Tell me again how women are their own worst enemy

Here at BBC News is that typical ‘women are their own worst enemy’ article. It is conveniently titled, “Are women their own worst enemy when it comes to the top job?”

Research compiled by BBC News shows women are under-represented in many of Britain’s top jobs – from the boardroom and the courtroom, to politics and policing. But do they only have themselves to blame?

Several times the article comes agonisingly close to unpacking something bigger behind all the ‘choices’ women are making that are apparently holding them back and yet doesn’t quite get there.

If the solution to a really serious and widespread problem, like women’s under-representation in politics, executive positions and top media jobs, looks really simple (ie. women just need to be more assertive), then that’s a clue that you probably haven’t quite nailed the solution yet. It’s more complicated than it looks.

Here’s one clue for Curt Rice, this time from the perspective of women being held back by motherhood in the workforce. The findings are very troubling:

Participants in their study rated fictitious job applicants by reading constructed files. Some resumés they read included Parent-Teacher Association coordinator as an activity, while others had Fundraiser for neighbor association. This had been shown by another researcher to successfully convey whether someone is a parent or not.

The applicants were rated on competency and commitment, and the results are clear.

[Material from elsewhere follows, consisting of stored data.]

-- ==== Sys2Proof/Laws/PerInstr.lean ====
section
/-! SUPPORT. One lemma per constructor: the decoder reads the base word of an instruction as that instruction. -/

namespace Sys2Proof.Laws.BaseDecodes

open Sys2Proof

/-- The base word of an instruction stands in its half, the only one the instruction has extensions of, is no extension word,
and decodes, with the instruction's extension
words, to the instruction. -/
def Statement (i : Instr) : Prop :=
  ∀ w, i.base = some w → isExt w = false ∧ isUniform w = i.uext.isSome ∧ i.lext.isSome = !i.uext.isSome ∧
    (∀ x, i.lext = some x → decodeLaneBase w x = some i) ∧ ∀ x, i.uext = some x → decodeUniformBase w x = some i

theorem event {i : Instr} (h : i.base = none) : Statement i := by
  intro w hw; rw [h] at hw; cases hw

theorem lane {i : Instr} {w : Word} {x : LExt} (hw : i.base = some w) (hx : i.lext = some x) (hu : i.uext = none)
    (h : decodeLaneBase w x = some i ∧ isExt w = false ∧ isUniform w = false) : Statement i := by
  intro v hv
  cases hw.symm.trans hv
  refine ⟨h.2.1, by rw [hu]; exact h.2.2, by simp [hx, hu], ?_, ?_⟩
  · intro y hy; cases hx.symm.trans hy; exact h.1
  · intro y hy; rw [hu] at hy; cases hy

theorem uni {i : Instr} {w : Word} {x : UExt} (hw : i.base = some w) (hx : i.uext = some x) (hl : i.lext = none)
    (h : decodeUniformBase w x = some i ∧ isExt w = false ∧ isUniform w = true) : Statement i := by
  intro v hv
  cases hw.symm.trans hv
  refine ⟨h.2.1, by rw [hx]; exact h.2.2, by simp [hx, hl], ?_, ?_⟩
  · intro y hy; rw [hl] at hy; cases hy
  · intro y hy; cases hx.symm.trans hy; exact h.1

theorem lsysNop (x : LExt) : Statement (.lsysNop x) :=
  lane rfl rfl rfl (by simp (disch := decide) only [isExt, isUniform, decodeLaneBase, decL00, cut_lo, cut_hi]; simp)

theorem lsysLane (d : BitVec 7) (x : LExt) : Statement (.lsysLane d x) :=
  lane rfl rfl rfl (by simp (disch := decide) only [isExt, isUniform, decodeLaneBase, decL00, cut_lo, cut_hi]; simp)

theorem lsysTid (d : BitVec 7) (x : LExt) : Statement (.lsysTid d x) :=
  lane rfl rfl rfl (by simp (disch := decide) only [isExt, isUniform, decodeLaneBase, decL00, cut_lo, cut_hi]; simp)

theorem lsysGrp (d : BitVec 7) (sel : BitVec 7) (x : LExt) : Statement (.lsysGrp d sel x) :=
  lane rfl rfl rfl (by simp (disch := decide) only [isExt, isUniform, decodeLaneBase, decL00, cut_lo, cut_hi]; simp)

theorem lsysClk (d : BitVec 7) (x : LExt) : Statement (.lsysClk d x) :=
  lane rfl rfl rfl (by simp (disch := decide) only [isExt, isUniform, decodeLaneBase, decL00, cut_lo, cut_hi]; simp)

theorem lsysBrk (x : LExt) : Statement (.lsysBrk x) :=
  lane rfl rfl rfl (by simp (disch := decide) only [isExt, isUniform, decodeLaneBase, decL00, cut_lo, cut_hi]; simp)

theorem ialuAdd (d : BitVec 7) (a : BitVec 7) (b : BitVec 7) (x : LExt) : Statement (.ialuAdd d a b x) :=
  lane rfl rfl rfl (by simp (disch := decide) only [isExt, isUniform, decodeLaneBase, decL01, cut_lo, cut_hi]; simp)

Mothers were judged as significantly less competent and committed than women without children… Mothers were also held to harsher performance and punctuality standards. Mothers were allowed significantly fewer times of being late to work, and they needed a significantly higher score on the management exam than non-mothers before being considered hirable.

As if this weren’t enough, when they did hire mothers, the subject participants gave them a 7% lower starting salary than the non-mothers, and considered them less well-suited for future promotion. All this was determined on the basis of a paper file!

And did you see the article at The Daily Beast about how men have been found to be quoted five times more than women in articles on women’s issues? It’s gob-smacking. There’s a temptation, again, to say that the problem is just about women not putting themselves out there and plenty of people did say that in response to the piece, which is why I like this article from BuzzFeed because it goes a little deeper:

Others concur that any change will likely have to be systemic. Garance Franke-Ruta, a senior editor at the Atlantic, says that while “some softer areas are of greater interest to women and they want to write about them,” historically increases in women’s representation in other spheres haven’t happened “until specific institutions made an internal commitment to seeing them change.” Emily Bazelon, a senior editor at Slate, thinks change will have to be even broader-based: any real solution to the hard news/soft news gender divide will have to be “a big societal solution” that involves “increasing our comfort with breaking out of traditional roles.”

A more gender-balanced media would have real effects, says Pozner, and not only on journalists. She says the under-representation of women as both talk show guests and op-ed writers immediately post-9/11 obscured the fact that women were much more skeptical about a military response than men were, and may have contributed directly to the invasions of Afghanistan and Iraq.

Increased confidence and pitching skills can help some women, says Pozner. But that alone won’t get women into op-ed sections and talk show chairs, nor will it get them quoted as experts in stories. Right now, she says, media consumers and producers alike are able to ignore women’s thoughts on major, life-or-death issues. And, she says, it’s not because women don’t care about these issues — it’s because no one is asking them.

(Thank you to my readers, Jeremy and Amy, and also to Tedra for the links in this post. Cross-posted at blue milk).



Categories: gender & feminism, media, parenting, social justice, work and family

Tags: ,

2 replies

  1. Hi — Thanks for picking up on “The Motherhood Penalty.” You’ve gathered some good points here. The “citation in media” stuff is very interesting, not only about women’s issues. Just in general, sources in the media are overwhelmingly male.
    It’s quite spectacular, as you note, when someone has the idea that a marginalized group has to solve their problems themselves. This just doesn’t sufficiently acknowledge deep cultural and structural factors that lead to everyday discrimination.
    Good work!

  2. The same blog that mentions the motherhood penalty also has an article about the corresponding fatherhood bonus. The same factor that’s supposed to make women worse is credited with making men better. Yeah, totally their own worst enemies.